[Collected data entries]
- - - - -

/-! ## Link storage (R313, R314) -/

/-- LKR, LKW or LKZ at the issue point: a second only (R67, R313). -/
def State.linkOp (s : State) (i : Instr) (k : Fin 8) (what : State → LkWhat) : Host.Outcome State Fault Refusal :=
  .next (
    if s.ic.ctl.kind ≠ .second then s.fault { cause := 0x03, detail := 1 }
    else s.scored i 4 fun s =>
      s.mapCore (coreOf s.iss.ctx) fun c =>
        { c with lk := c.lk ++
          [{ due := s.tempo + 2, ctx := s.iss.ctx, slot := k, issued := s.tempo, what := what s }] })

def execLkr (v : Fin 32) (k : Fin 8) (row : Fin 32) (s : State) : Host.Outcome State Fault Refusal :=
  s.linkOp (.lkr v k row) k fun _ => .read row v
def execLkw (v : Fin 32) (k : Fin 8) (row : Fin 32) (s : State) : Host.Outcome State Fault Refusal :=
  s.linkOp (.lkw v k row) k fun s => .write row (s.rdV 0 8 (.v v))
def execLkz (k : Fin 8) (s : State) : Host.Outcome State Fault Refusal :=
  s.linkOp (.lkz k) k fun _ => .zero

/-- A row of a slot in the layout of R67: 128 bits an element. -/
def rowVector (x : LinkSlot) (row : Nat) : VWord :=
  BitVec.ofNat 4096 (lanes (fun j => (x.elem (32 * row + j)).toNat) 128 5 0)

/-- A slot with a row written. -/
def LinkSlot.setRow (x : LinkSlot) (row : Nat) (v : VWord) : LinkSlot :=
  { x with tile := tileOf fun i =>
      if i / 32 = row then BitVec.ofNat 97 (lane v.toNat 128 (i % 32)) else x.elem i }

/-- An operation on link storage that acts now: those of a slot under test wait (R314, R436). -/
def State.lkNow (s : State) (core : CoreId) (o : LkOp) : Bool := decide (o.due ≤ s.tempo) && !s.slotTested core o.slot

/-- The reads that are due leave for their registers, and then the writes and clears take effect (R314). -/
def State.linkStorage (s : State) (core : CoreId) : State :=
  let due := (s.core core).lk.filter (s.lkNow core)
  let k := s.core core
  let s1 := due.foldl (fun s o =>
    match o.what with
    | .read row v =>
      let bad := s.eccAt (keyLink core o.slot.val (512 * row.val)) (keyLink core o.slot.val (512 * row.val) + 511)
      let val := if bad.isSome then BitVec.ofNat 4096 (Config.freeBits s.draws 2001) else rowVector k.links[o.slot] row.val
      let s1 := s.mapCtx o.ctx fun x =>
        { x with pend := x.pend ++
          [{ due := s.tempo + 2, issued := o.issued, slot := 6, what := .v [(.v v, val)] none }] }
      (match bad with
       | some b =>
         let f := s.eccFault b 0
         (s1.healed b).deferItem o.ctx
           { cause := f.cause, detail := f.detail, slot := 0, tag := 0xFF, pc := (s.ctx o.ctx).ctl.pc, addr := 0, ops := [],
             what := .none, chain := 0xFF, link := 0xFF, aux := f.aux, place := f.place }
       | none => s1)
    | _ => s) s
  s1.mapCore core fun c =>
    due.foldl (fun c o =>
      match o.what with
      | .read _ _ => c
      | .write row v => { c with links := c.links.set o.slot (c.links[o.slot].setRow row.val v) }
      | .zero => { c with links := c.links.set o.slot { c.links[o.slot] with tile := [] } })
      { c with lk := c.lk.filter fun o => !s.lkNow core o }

- - - - -

Given the data above, transcribe exactly the lines from the one containing "let s1 := s.mapCtx o.ctx fun x =>" down to the one containing "c.links.set o.slot (c.links[o.slot].setRow", and no others.

**WRITTEN RESPONSE**
      let s1 := s.mapCtx o.ctx fun x =>
        { x with pend := x.pend ++
          [{ due := s.tempo + 2, issued := o.issued, slot := 6, what := .v [(.v v, val)] none }] }
      (match bad with
       | some b =>
         let f := s.eccFault b 0
         (s1.healed b).deferItem o.ctx
           { cause := f.cause, detail := f.detail, slot := 0, tag := 0xFF, pc := (s.ctx o.ctx).ctl.pc, addr := 0, ops := [],
             what := .none, chain := 0xFF, link := 0xFF, aux := f.aux, place := f.place }
       | none => s1)
    | _ => s) s
  s1.mapCore core fun c =>
    due.foldl (fun c o =>
      match o.what with
      | .read _ _ => c
      | .write row v => { c with links := c.links.set o.slot (c.links[o.slot].setRow row.val v) }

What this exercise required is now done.